Parameters calculated by Distribution\Protein Binding module include percentage plasma protein binding values (%PPB) and log KaHSA constants. These properties are related, but characterize provide slightly different information about the considered process.

  • log KaHSA represents the drug’s affinity constant to human serum albumin – the major carrier protein in plasma. Experimental data come from direct chromatographic determination of binding strength to that particular protein.

log KaHSA = log ([LA]/([L][A])) where [LA] is concentration of ligand bound to albumin, [L] – that of free ligand, and [A] – concentration of free albumin which is estimated at ~0.6 mM in human plasma.

  • %PPB values represent the overall fraction of drug bound in human plasma, i.e. accounts for interactions with different proteins: albumin, alpha1-acid glycoprotein, lipoproteins, SHBG, transcortin etc. In vitro measurements of the extent of plasma protein binding usually involve equilibrium dialysis, ultrafiltration or ultracentrifugation methods.

%PPB = (1 – fu) * 100% where fu is fraction of free (unbound) drug in plasma ranging from 0 to 1.

  • Supplementary Distribution\Vd module calculates apparent Volume of Distribution of drugs in human body expressed in liters per kg body weight (L/kg).

Experimental data

Experimental data that were utilized to build predictive models were collected from drug prescription information, reference pharmacokinetic tabulations and many original articles. The main sources of Vd data were well-known pharmacokinetic books: "Therapeutic Drugs" (ed. by C. dollery), and Goodman & Gilman's "The Pharmacological Basis of Therapeutics", while albumin affinity constants were collected mainly from original articles by Valko K. et al. J Pharm Sci. 2003;92(11):2236-48. [1], and Kratochwil N.A. et al. Biochem Pharmacol. 2002;64(9):1355-74. [2] The compiled data sets contain %PPB data for almost 1500 compounds, about 340 albumin affinity constants and almost 800 Vd values.

Model development (technical details)

The models for predicting %PPB and log KaHSA constants were developed with Algorithm Builder using a novel methodology consisting of two parts:

  • Global baseline statistical model employing binomial PLS with multiple bootstrapping using a predefined set of fragmental descriptors.
  • Local correction to baseline prediction based on analysis of experimental data for similar compounds.

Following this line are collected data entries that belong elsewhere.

-- ==== Sys2Proof/Machine/Table.lean ====
section
/-! DEFINITION. Reading and writing the sparse stores (`Tab`). A key that is not listed holds the default;
writing the default removes the entry, so that equal stores are equal lists. -/
namespace Sys2Proof.Machine

/-- The value at key `k`; `d` where nothing is listed. -/
def tabGet {α : Type} (d : α) : Tab α → Nat → α
  | [], _ => d
  | (j, v) :: t, k => if k = j then v else tabGet d t k

/-- The store with every entry of key `k` removed. -/
def tabDel {α : Type} : Tab α → Nat → Tab α
  | [], _ => []
  | (j, v) :: t, k => if k = j then tabDel t k else (j, v) :: tabDel t k

/-- The store with key `k` listed as `v`, keys kept rising. -/
def tabPut {α : Type} : Tab α → Nat → α → Tab α
  | [], k, v => [(k, v)]
  | (j, w) :: t, k, v =>
    if k < j then (k, v) :: (j, w) :: t
    else if k = j then (k, v) :: t
    else (j, w) :: tabPut t k v

/-- The store with `v` at key `k`, in canonical form (default values are not listed). -/
def tabSet {α : Type} [DecidableEq α] (d : α) (t : Tab α) (k : Nat) (v : α) : Tab α :=
  if v = d then tabDel t k else tabPut t k v

/-- Keys strictly rising from above `lo`. -/
def tabRising {α : Type} : Option Nat → Tab α → Bool
  | _, [] => true
  | none, (k, _) :: t => tabRising (some k) t
  | some lo, (k, _) :: t => decide (lo < k) && tabRising (some k) t

/-- No entry holds the default. -/
def tabNoDefault {α : Type} [DecidableEq α] (d : α) (t : Tab α) : Bool :=
  t.all fun e => decide (e.2 ≠ d)

/-- The canonical form of a sparse store. -/
def tabWf {α : Type} [DecidableEq α] (d : α) (t : Tab α) : Bool :=
  tabRising none t && tabNoDefault d t

/-- The listed keys for which `p` holds. -/
def tabKeys {α : Type} (p : Nat → α → Bool) (t : Tab α) : List Nat :=
  (t.filter fun e => p e.1 e.2).map (·.1)

end Sys2Proof.Machine
end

The underlying methodology enables obtaining an intrinsic evaluation of prediction confidence by the means of Reliability Index (RI) values calculated for each prediction. RI ranging from 0 to 1 serves as an indication whether a submitted compound falls within the Model Applicability Domain. Two criteria influence the calculation od Reliability Index of a prediction:

  • Similarity of the analyzed molecule to compounds in the Self-training Library (prediction is unreliable if no similar compounds have been found in the Library).
  • Consistency of experimental data for similar compounds – reliability of calculated values is lower is data for similar compounds are discrepant.

Both %PPB and log KaHSA predictive models are Trainable meaning that their Applicability Domains may be easily extended by addition of ‘in-house’ experimental data to the module Self-training Library. Notably, the baseline statistical model does not need to be rebuilt from scratch to account for data entered by the user. The model is retrained automatically as new compounds are added to the Library. Model trainability would be particularly useful for predicting serum albumin affinity constants as literature data sets are very sparse, thus the ability to take advantage of large ‘in-house’ libraries gives the potential for a significant improvement of both accuracy and reliability of calculations.